Change in cognitive function was assessed using the rate of change in MMSE scores, calculated as [(baseline MMSE score - second survey MMSE score)/interval between the two surveys, years]. We categorized the rate of change of MMSE scores into four groups: cognitive improvement (rate less than zero), stable cognitive function (rate equal to zero), slow decline (rate greater than zero but less than or equal to the median decline), and rapid decline (rate greater than the median decline).
2.4 Covariates
We adjusted sociodemographic characteristics, health behaviors, and health status in the model. According to the literature (Lipnicki et al., 2019), these factors are considered potential confounders and were included as covariates. Covariates data was collected through questionaire surveys distributed at baseline. Sociodemographic characteristics included age (grouped), sex (man or woman), educational level (illiterate, primary school, junior high school and above), living situation (living alone, with spouse or partner, with children, with spouse and children, with other relatives or non-relatives), marital status (married, widowed, divorced, or never married), and satisfaction with housing. Health behaviors comprised smoking status (current smoker, former smoker, never smoked), alcohol intake (drinker, past, never), exercise frequency (daily, regularly, occasionally, never), and participation in community activities (mostly, sometimes, never). Health status was measured by body mass index (BMI) (underweight (<18.5), normal (18.5–23.9), overweight (24–27.9), obese ( ≥ 28.0) (Jiao et al., 2020), common chronic diseases (self-reported hypertension, diabetes, heart disease, cerebrovascular disease), and mental state (including subjective difficulty concentrating, sadness, loneliness, memory issues, unwilling to go out, fatigue).
2.5 Statistical analysis
Cox proportional hazards models were established to determine the relationships between cognitive function and its changes with mortality. All study participants with missing data on the covariates were removed.

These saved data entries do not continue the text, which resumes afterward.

-- ==== Sys2Proof/Laws/State.lean ====
section
/-! SUPPORT. What each update of the state leaves alone: one lemma for each field and update, so that no proof unfolds one. -/

namespace Sys2Proof.Machine.State

section
variable (s : State) (k : Nat) (v : Dword)
@[simp] theorem setReg_pending : (s.setReg k v).pending = s.pending := rfl
@[simp] theorem setReg_heldRegs : (s.setReg k v).heldRegs = s.heldRegs := rfl
@[simp] theorem setReg_latches : (s.setReg k v).latches = s.latches := rfl
@[simp] theorem setReg_ticks : (s.setReg k v).ticks = s.ticks := rfl
@[simp] theorem setReg_fabric : (s.setReg k v).fabric = s.fabric := rfl
@[simp] theorem setReg_out : (s.setReg k v).out = s.out := rfl
@[simp] theorem setReg_free : (s.setReg k v).free = s.free := rfl
@[simp] theorem setReg_firing : (s.setReg k v).firing = s.firing := rfl
@[simp] theorem setReg_flt : (s.setReg k v).flt = s.flt := rfl
@[simp] theorem setReg_ept : (s.setReg k v).ept = s.ept := rfl
@[simp] theorem setReg_packets : (s.setReg k v).packets = s.packets := rfl
@[simp] theorem setReg_nextId : (s.setReg k v).nextId = s.nextId := rfl
@[simp] theorem setReg_order : (s.setReg k v).order = s.order := rfl
@[simp] theorem setReg_wseq : (s.setReg k v).wseq = s.wseq := rfl
@[simp] theorem setReg_trk : (s.setReg k v).trk = s.trk := rfl
@[simp] theorem setReg_openW : (s.setReg k v).openW = s.openW := rfl
@[simp] theorem setReg_fences : (s.setReg k v).fences = s.fences := rfl
@[simp] theorem setReg_swb : (s.setReg k v).swb = s.swb := rfl
@[simp] theorem setReg_resv : (s.setReg k v).resv = s.resv := rfl
@[simp] theorem setReg_pf : (s.setReg k v).pf = s.pf := rfl
@[simp] theorem setReg_npw : (s.setReg k v).npw = s.npw := rfl
@[simp] theorem setReg_splits : (s.setReg k v).splits = s.splits := rfl
@[simp] theorem setReg_parts : (s.setReg k v).parts = s.parts := rfl
@[simp] theorem setReg_bind : (s.setReg k v).bind = s.bind := rfl
@[simp] theorem setReg_bindHeld : (s.setReg k v).bindHeld = s.bindHeld := rfl
@[simp] theorem setReg_insts : (s.setReg k v).insts = s.insts := rfl
@[simp] theorem setReg_ttu : (s.setReg k v).ttu = s.ttu := rfl
@[simp] theorem setReg_ttuHits : (s.setReg k v).ttuHits = s.ttuHits := rfl
@[simp] theorem setReg_walks : (s.setReg k v).walks = s.walks := rfl
@[simp] theorem setReg_inval : (s.setReg k v).inval = s.inval := rfl
@[simp] theorem setReg_bar2 : (s.setReg k v).bar2 = s.bar2 := rfl
@[simp] theorem setReg_hbm : (s.setReg k v).hbm = s.hbm := rfl
@[simp] theorem setReg_regions : (s.setReg k v).regions = s.regions := rfl
@[simp] theorem setReg_ports : (s.setReg k v).ports = s.ports := rfl
@[simp] theorem setReg_lanes : (s.setReg k v).lanes = s.lanes := rfl
@[simp] theorem setReg_sched : (s.setReg k v).sched = s.sched := rfl
@[simp] theorem setReg_queues : (s.setReg k v).queues = s.queues := rfl
@[simp] theorem setReg_prioPtr : (s.setReg k v).prioPtr = s.prioPtr := rfl
@[simp] theorem setReg_ffl : (s.setReg k v).ffl = s.ffl := rfl
@[simp] theorem setReg_tx : (s.setReg k v).tx = s.tx := rfl
@[simp] theorem setReg_rx : (s.setReg k v).rx = s.rx := rfl
@[simp] theorem setReg_frt : (s.setReg k v).frt = s.frt := rfl
@[simp] theorem setReg_spillPtr : (s.setReg k v).spillPtr = s.spillPtr := rfl
@[simp] theorem setReg_spillOps : (s.setReg k v).spillOps = s.spillOps := rfl
@[simp] theorem setReg_edge : (s.setReg k v).edge = s.edge := rfl
@[simp] theorem setReg_chans : (s.setReg k v).chans = s.chans := rfl
@[simp] theorem setReg_engs : (s.setReg k v).engs = s.engs := rfl
@[simp] theorem setReg_mir : (s.setReg k v).mir = s.mir := rfl
@[simp] theorem setReg_flash : (s.setReg k v).flash = s.flash := rfl
@[simp] theorem setReg_trust : (s.setReg k v).trust = s.trust := rfl
@[simp] theorem setReg_age : (s.setReg k v).age = s.age := rfl
@[simp] theorem setReg_decayAt : (s.setReg k v).decayAt = s.decayAt := rfl
@[simp] theorem setReg_timeSample : (s.setReg k v).timeSample = s.timeSample := rfl
@[simp] theorem setReg_mgmtUp : (s.setReg k v).mgmtUp = s.mgmtUp := rfl
@[simp] theorem setReg_trace : (s.setReg k v).trace = s.trace := rfl
@[simp] theorem setReg_snapAt : (s.setReg k v).snapAt = s.snapAt := rfl
@[simp] theorem setReg_slots : (s.setReg k v).slots = s.slots := rfl
@[simp] theorem setReg_spc : (s.setReg k v).spc = s.spc := rfl
@[simp] theorem setReg_clk : (s.setReg k v).clk = s.clk := rfl
@[simp] theorem setReg_pwr : (s.setReg k v).pwr = s.pwr := rfl
@[simp] theorem setReg_boot : (s.setReg k v).boot = s.boot := rfl
@[simp] theorem setReg_heldOut : (s.setReg k v).heldOut = s.heldOut := rfl
@[simp] theorem setReg_listDirty : (s.setReg k v).listDirty = s.listDirty := rfl
end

Cognitive function and its changes were modeled both as continuous variables (MMSE score; rate of change in MMSE score) and as categorical variables (normal cognitive function, mild impairment, or moderate to severe impairment; improvement, stable, slow decline, and rapid decline). Several models were performed: adjusting for (1) age and sex; (2) added educational level, living situation, marital status, satisfaction with housing, smoking, and health conditions; (3) for the association of changes in cognitive function and all-cause mortality, baseline MMSE score was additionally adjusted. Data are reported as adjusted hazard ratios (HRs) and 95% confidence intervals (CIs).
Restricted cubic spline analysis was performed to examine the relationships between baseline MMSE scores and the rate of change in MMSE scores with mortality, using the median baseline MMSE score (25 points) and the rate of change in MMSE score (0.0%) as reference points, with knots at the 10th, 50th, and 90th percentiles. Survival curves were used to display the survival rate during the follow-up period for baseline cognitive function and changes in cognitive function.

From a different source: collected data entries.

/-- R475: the end of a pulse gives the pin to software. -/
theorem exec_pinPulseEnd {t0 : Nat} (hinv : s.Inv) (hend : s.flt.pulseEnd = some t0) (hdue : t0 ≤ s.ticks) :
    ∃ t, exec .pinPulseEnd s = .next t ∧ t.flag pgFLT FLT_PIN.OWNED = true ∧ t.flt.pulseEnd = none ∧
      t.flag pgFLT FLT_PIN.ASSERTED = (s.pinForced || s.flag pgFLT FLT_PIN.DRIVE) ∧ t.packets = s.packets := by
  have heq : exec .pinPulseEnd s = s.pulseOver.done := by
    show execPinPulseEnd s = _
    simp only [execPinPulseEnd, hend, if_pos hdue]
  refine ⟨_, heq.trans (done_eq hinv rfl rfl rfl rfl), ?_, rfl, ?_, rfl⟩
  · exact (flag_setPin_other _ _ (.inr (by decide))).trans (flag_setFlag_self _ _ _ rfl (by decide))
  · refine (flag_setPin _).trans ?_
    rw [pinForced_setFlag _ _ (.inl rfl), flag_setFlag_other _ _ _ _ _ (.inr (.inr (by decide)))]
    rfl

/-- R475: REARM gives the pin back. -/
theorem exec_pinRearm {who : Requester} (hinv : s.Inv) (h : s.grants who pgFLT FLT_PIN.REARM = true) (hown : s.flag pgFLT FLT_PIN.OWNED = true) :
    ∃ t, exec (.pinRearm who) s = .next t ∧ t.flag pgFLT FLT_PIN.OWNED = false ∧ t.flag pgFLT FLT_PIN.ASSERTED = s.pinForced ∧ s.OnlyRegs t := by
  have heq : exec (.pinRearm who) s = s.rearm.done := by
    show execPinRearm who s = _
    rw [execPinRearm, withAccess_narrow _ h (latchKey_flt (by decide) regAt_pin rfl rfl (by decide))]
  rw [heq, State.rearm, if_pos hown]
  refine ⟨_, done_eq hinv rfl rfl rfl rfl, ?_, flag_setPin _, rfl⟩
  exact (flag_setPin_other _ _ (.inr (by decide))).trans (flag_setFlag_self _ _ _ rfl (by decide))

/-- R475: while software owns the pin it follows DRIVE. -/
theorem exec_pinDriveWrite {who : Requester} {b : Bool} (hinv : s.Inv) (h : s.grants who pgFLT FLT_PIN.DRIVE = true) :
    ∃ t, exec (.pinDriveWrite who b) s = .next t ∧ t.flag pgFLT FLT_PIN.DRIVE = b ∧
      t.flag pgFLT FLT_PIN.ASSERTED = (if s.flag pgFLT FLT_PIN.OWNED then s.pinForced || b else s.flag pgFLT FLT_PIN.ASSERTED) ∧ s.OnlyRegs t := by
  have heq : exec (.pinDriveWrite who b) s = (s.pinDrive b).done := by
    show execPinDriveWrite who b s = _
    rw [execPinDriveWrite, withAccess_narrow _ h (latchKey_flt (by decide) regAt_pin rfl rfl (by decide))]
  have howned : (s.setFlag pgFLT FLT_PIN.DRIVE b).flag pgFLT FLT_PIN.OWNED = s.flag pgFLT FLT_PIN.OWNED :=
    flag_setFlag_other _ _ _ _ _ (.inr (.inl (by decide)))
  have hdrive : (s.setFlag pgFLT FLT_PIN.DRIVE b).flag pgFLT FLT_PIN.DRIVE = b := flag_setFlag_self _ _ _ rfl (by decide)
  rw [heq, State.pinDrive, howned]
  cases s.flag pgFLT FLT_PIN.OWNED with
  | true =>
    refine ⟨_, done_eq hinv rfl rfl rfl rfl, ?_, ?_, rfl⟩
    · exact (flag_setPin_other _ _ (.inr (by decide))).trans hdrive
    · exact (flag_setPin _).trans (by rw [pinForced_setFlag _ _ (.inr (.inl rfl)), if_pos rfl])
  | false => exact ⟨_, done_eq hinv rfl rfl rfl rfl, hdrive, flag_setFlag_other _ _ _ _ _ (.inr (.inl (by decide))), rfl⟩

/-- The level that the sources ask for does not depend on the pin's mode and owner. -/
theorem pinLevel_setFlag (f : FRef) (b : Bool) (h : f = FLT_PIN.OWNED ∨ f = FLT_CTL.PIN_MODE) :
    (s.setFlag pgFLT f b).pinLevel = s.pinLevel := by
  have hthr : (s.setFlag pgFLT f b).getF pgFLT FLT_CTL.PIN_THR = s.getF pgFLT FLT_CTL.PIN_THR := by
    rcases h with rfl | rfl
    · exact getF_setF_other _ _ _ _ _ _ _ _ (.inl (by decide))
    · exact getF_setF_other _ _ _ _ _ _ _ _ (.inr (.inr (by decide)))
  have hset : ∀ src, (s.setFlag pgFLT f b).fltSet src = s.fltSet src := fun src => by
    have hcause : FLT_CAUSE.BITS.off = 0x40 ∧ FLT_CAUSE.BITS.stride = 0 := by decide
    have hne : State.fkey (src / 32) FLT_CAUSE.BITS 0 ≠ State.fkey pgFLT f 0 := by
      rcases h with rfl | rfl <;>
      · simp only [State.fkey, hcause.1, hcause.2, FLT_PIN.OWNED, FLT_CTL.PIN_MODE]
        omega
    exact congrArg (bitAt · (src % 32)) (getF_setF_other _ _ _ _ _ _ _ _ (.inl hne))
  unfold State.pinLevel
  rw [hthr]
  exact congrArg (List.any s.flt.last) (funext fun e => by rw [hset])

/-- The state with the new mode, no owner and no pulse. -/
def modeSet (s : State) (b : Bool) : State :=
  { (s.setFlag pgFLT FLT_CTL.PIN_MODE b).setFlag pgFLT FLT_PIN.OWNED false with flt := { s.flt with pulseEnd := none } }

theorem flag_modeSet (b : Bool) (f : FRef) :
    (modeSet s b).flag pgFLT f = ((s.setFlag pgFLT FLT_CTL.PIN_MODE b).setFlag pgFLT FLT_PIN.OWNED false).flag pgFLT f := rfl

theorem pinForced_modeSet (b : Bool) : (modeSet s b).pinForced = s.pinForced :=
  (pinForced_setFlag (s := s.setFlag pgFLT FLT_CTL.PIN_MODE b) FLT_PIN.OWNED false (.inl rfl)).trans (pinForced_setFlag _ _ (.inr (.inr rfl)))

theorem pinLevel_modeSet (b : Bool) : (modeSet s b).pinLevel = s.pinLevel :=
  (pinLevel_setFlag (s := s.setFlag pgFLT FLT_CTL.PIN_MODE b) FLT_PIN.OWNED false (.inl rfl)).trans (pinLevel_setFlag _ _ (.inr rfl))

theorem pinMode_eq {b : Bool} (hne : s.flag pgFLT FLT_CTL.PIN_MODE ≠ b) : s.pinMode b = (modeSet s b).setPin (s.pinForced || (!b && s.pinLevel)) := by
  rw [← pinForced_modeSet b, ← pinLevel_modeSet b, State.pinMode, if_neg hne]
  rfl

Subgroup analyses were conducted to assess whether associations varied by age (60–69 years, 70–79 years, ≥80 years), and sex (men/women). Interaction terms between baseline cognitive function, cognitive function changes, and the above variables were added separately to the multivariate model. Further subgroup analysis was conducted to explore the associations of cognitive function changes and all-cause mortality at different levels of baseline cognitive function.
Sensitivity analyses addressed follow-up losses by including those lost to follow-up before the end of the study. Additionally, deaths occurring within 1 year of follow-up were excluded, to mitigate cognitive decline’s potential bias.

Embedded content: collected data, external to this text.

/-- R224: while suspended, an append resumes the engine iff it carries exactly the awaited label, and evaluates nothing; the
next `executeNext` then starts at the end of the log, or, where it does not resume, evaluates nothing. -/
def Obligations.OnlyTheAwaitedLabelResumes : Prop :=
  ∀ (e : Entry) (s : State) (w : Label), s.mode = .suspended w →
    (∀ l, e.label = some l → LabelIndex.find s.labels l = none) →
    let t := (addInstruction e s).2
    (e.label = some w → t.mode = .running ∧ (executeNext t).pc = .index s.log.length) ∧
    (e.label ≠ some w → t.mode = .suspended w ∧ SameMachineState s (executeNext t) ∧ (executeNext t).pc = s.pc) ∧
    t.log = s.log ++ [e] ∧ t.pc = s.pc ∧ SameMachineState s t ∧ t.display = s.display

/-- R239(c): while suspended no instruction is evaluated: a step that loads no snapshot leaves registers, flags, memory and
the display alone. -/
def Obligations.SuspendedEngineEvaluatesNothing : Prop :=
  ∀ (s t : State) (w : Label), s.mode = .suspended w → (∀ x rest, s.input ≠ .load x :: rest) → step s = .next t →
    SameMachineState s t ∧ t.display = s.display

/-- R234: while suspended `executeNext` evaluates nothing and returns `Suspended(w)`; it clears the mode iff the awaited label
is defined, which it never is under the invariant. -/
def Obligations.ExecuteNextWhileSuspendedOnlyChecks : Prop :=
  ∀ (s : State) (w : Label), s.mode = .suspended w →
    let t := executeNext s
    SameMachineState s t ∧ t.log = s.log ∧ t.labels = s.labels ∧ t.pc = s.pc ∧ t.display = s.display ∧
    t.errors = s.errors ∧ t.replies = s.replies ++ [.suspended w] ∧
    ((∃ k, LabelIndex.find s.labels w = some k) → t.mode = .running) ∧
    (LabelIndex.find s.labels w = none → t.mode = .suspended w) ∧ (Inv s → t.mode = .suspended w)

/-- R235: `executeNext` on an empty log returns `Idle` and changes nothing. -/
def Obligations.ExecuteNextOnEmptyLogIsIdle : Prop :=
  ∀ s : State, s.mode = .running → s.log = [] →
    let t := executeNext s
    SameMachineState s t ∧ SameEngine s t ∧ t.pc = s.pc ∧ t.replies = s.replies ++ [.idle] ∧ t.display = s.display ∧
    t.errors = s.errors

/-- R232: there is no loop guard: `X: JNZ X` evaluated with Z = 0 runs for ever. -/
def Obligations.SelfJumpRunsForever : Prop :=
  ∀ (s : State) (k : Nat) (x : Label), s.mode = .running → s.pc = .index k → s.log[k]? = some ⟨.jnz x, some x⟩ →
    LabelIndex.find s.labels x = some k → s.flags.z = false → ∀ n, Sys2Proof.core.run n s = .next s

/-! ## The host's requests -/

/-- R273, R275: `inspect` and `save` return what the state holds, exactly, and change none of it. Each mapping of a snapshot
names a key once; its registers are the seven stored ones, without M (DESIGN CHOICE, unsafe, log entry 18); its memory lists
the cells that are not 0x00 (DESIGN CHOICE of form, log entry 15), in states whose memory is in its canonical form,
`Inv.memory`. -/
def Obligations.InspectAndSaveAreReadOnly : Prop :=
  ∀ (s : State) (q : HostRequest) (rest : List HostRequest),
    TakesRequest s → s.input = q :: rest → isReadOnly q = true →
    ∃ t x, step s = .next t ∧ t = { s with input := rest, replies := s.replies ++ [x] } ∧
      (q = .inspect → x = .dumped ⟨s.regs, s.flags, s.mem⟩) ∧
      (q = .save → ∃ y, x = .saved y ∧
        (∀ r v, (r, v) ∈ y.registers ↔ v = s.regs.get r) ∧ (y.registers.map Prod.fst).Nodup ∧
        (Memory.wf s.mem →
          (∀ a v, (a, v) ∈ y.memory ↔ v ≠ 0x00 ∧ s.memRead a = v) ∧ (y.memory.map Prod.fst).Nodup))

/-- R275: a step that takes the request `load` sets what the snapshot names and answers nothing. That a snapshot names no M
is the model's choice (DESIGN CHOICE, unsafe, log entry 18). That the other registers
take their reset values and the other cells 0x00, whatever the session held before, is the model's reading (DEDUCED, unsafe,
log entry 13), and that flags, log, labels and mode stay is the spec's choice D25 (log entry 17). -/
def Obligations.LoadSetsExactlyWhatItNames : Prop :=
  ∀ (s : State) (x : Snapshot) (rest : List HostRequest), TakesRequest s → s.input = .load x :: rest →
    (x.registers.map Prod.fst).Nodup → (x.memory.map Prod.fst).Nodup →
    ∃ t, step s = .next t ∧ t.input = rest ∧
    (∀ r v, (r, v) ∈ x.registers → t.regs.get r = v) ∧
    (∀ r, r ∉ x.registers.map Prod.fst → t.regs.get r = s.params.resetRegs.get r) ∧
    (∀ a v, (a, v) ∈ x.memory → t.memRead a = v) ∧
    (∀ a, a ∉ x.memory.map Prod.fst → t.memRead a = 0x00) ∧
    t.flags = s.flags ∧ t.params = s.params ∧ t.log = s.log ∧ t.labels = s.labels ∧ t.mode = s.mode ∧ t.pc = s.pc ∧
    SameStreams s t

/-- R275, W8: the snapshot that a step taking `save` returns, given to a step taking `load` in any session, brings the same
registers and memory there (in states whose memory is in its canonical form, `Inv.memory`). W8 restores into a fresh CORE;
that the cells not listed read 0x00 in any other session too, whatever it held before, is the model's reading (DEDUCED,
unsafe, log entry 13). That the snapshot names no M is its choice (DESIGN CHOICE, unsafe, log entry 18). -/
def Obligations.LoadOfSaveRestoresRegistersAndMemory : Prop :=
  ∀ (s : State) (rest : List HostRequest), Memory.wf s.mem → TakesRequest s → s.input = .save :: rest →
    ∃ t y, step s = .next t ∧ t.replies = s.replies ++ [.saved y] ∧
      ∀ (u : State) (more : List HostRequest), TakesRequest u → u.input = .load y :: more →
        ∃ v, step u = .next v ∧ v.regs = s.regs ∧ v.mem = s.mem

/-- R236, R274, R282: a line that is `help` alone does nothing; `inspect` alone returns a dump; `quit`, as a line or as a
request, ends the run and changes nothing else. How a meta-command is recognised is the model's choice (DESIGN CHOICE, unsafe,
log entry 6), and that `quit` empties the pending requests is its form (DESIGN CHOICE, log entry 7). -/
def Obligations.MetaCommandsAndQuit : Prop :=
  ∀ (s : State) (text : String) (rest : List HostRequest), TakesRequest s →
    (s.input = .line text :: rest →
      (splitTokens text = ["help"] → step s = .next { s with input := rest }) ∧
      (splitTokens text = ["quit"] → step s = .next { s with input := [] }) ∧
      (splitTokens text = ["inspect"] →
        step s = .next { s with input := rest, replies := s.replies ++ [.dumped ⟨s.regs, s.flags, s.mem⟩] })) ∧
    (s.input = .quit :: rest → step s = .next { s with input := [] })

/-! ## Reset and invariants -/

/-- R290, R40: what reset leaves, for every `RESET_REGS`. That `RESET_REGS` is 0x00 for each register by default, the flags
false and the streams empty is the spec's own choice (D19; log entry 3). -/
def Obligations.ResetLeavesTheStatedValues : Prop :=
  State.reset = State.resetWith .default ∧ State.reset.regs = ⟨0x00, 0x00, 0x00, 0x00, 0x00, 0x00, 0x00⟩ ∧
  ∀ p : Params, let s := State.resetWith p
    s.params = p ∧ s.regs = p.resetRegs ∧ s.flags = ⟨false, false, false, false⟩ ∧ (∀ a : Word, s.memRead a = 0x00) ∧
    s.log = [] ∧ s.labels = [] ∧ s.mode = .running ∧ s.pc = .mostRecent ∧ s.display = [] ∧ s.errors = []

/-- The invariant holds right after reset, whatever the parameters. -/
def Obligations.ResetMeetsTheInvariant : Prop :=
  ∀ p : Params, Inv (State.resetWith p) ∧ FlagsCoherent (State.resetWith p).flags

/-- Every step keeps the invariant: canonical memory, `LABELS` as the log gives it with unique names, validated entries, the
cursor in 0..len(LOG), and no suspension on a defined label. -/
def Obligations.StepKeepsTheInvariant : Prop :=
  ∀ s t : State, Inv s → step s = .next t → Inv t

/-- Every step keeps the flags coherent: AC false, S only with CY, never CY with Z. -/
def Obligations.StepKeepsFlagsCoherent : Prop :=
  ∀ s t : State, FlagsCoherent s.flags → step s = .next t → FlagsCoherent t.flags

/-- R228, R267: under the invariant a step always answers a next state: no fault, E7 included, and no refusal. -/
def Obligations.InvariantStepsNeverStop : Prop :=
  ∀ s : State, Inv s → ∃ t, step s = .next t

/-- R222: under the invariant `LABELS(l) = k` iff entry k carries label l, so a label names at most one entry; and its index
never changes once set. -/
def Obligations.LabelsNameTheEntriesThatCarryThem : Prop :=
  ∀ (s : State) (l : Label) (k : Nat), Inv s →
    (LabelIndex.find s.labels l = some k ↔ ∃ e, s.log[k]? = some e ∧ e.label = some l) ∧
    (∀ t, LabelIndex.find s.labels l = some k → step s = .next t → LabelIndex.find t.labels l = some k)

/-- R39, R220, R222: the log and the output streams only grow, a defined label keeps its index, and the parameters stay. -/
def Obligations.LogAndStreamsOnlyGrow : Prop :=
  ∀ s t : State, step s = .next t → OnlyGrows s t
end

A two-tailed P-value < 0.05 indicated statistical significance. Analyses were performed using R (version 4.2.2) for restricted cubic spline analyses and subgroup analyses; and SPSS 16.0 (IBM Corp., Inc., Chicago, IL, USA) for other analyses.
3 Results
3.1 Participant characteristics
The median age of the 6,042 participants at baseline was 70.0 years old. Approximately 39% were men, and 20% were illiterate, and 76% were married. At baseline, 56% (n = 3,383) of the participants had cognitive impairment, with 33% classified as mild and 23% as moderate to severe impairment. The overall median rate of change in MMSE scores (25th, 75th percentile) was 0.0 (−2.0, 2.0) points per year, with the normal cognitive function group showing a rate of 0.0 (−1.0, 3.0) points, the mild impairment group −1.0 (−4.0, 2.0) points, and the moderate to severe impairment group 0.0 (−4.0, 0.0) points. During a median follow-up period of 3.08 years, 525 deaths (8.69%) were observed (Supplementary Table 1).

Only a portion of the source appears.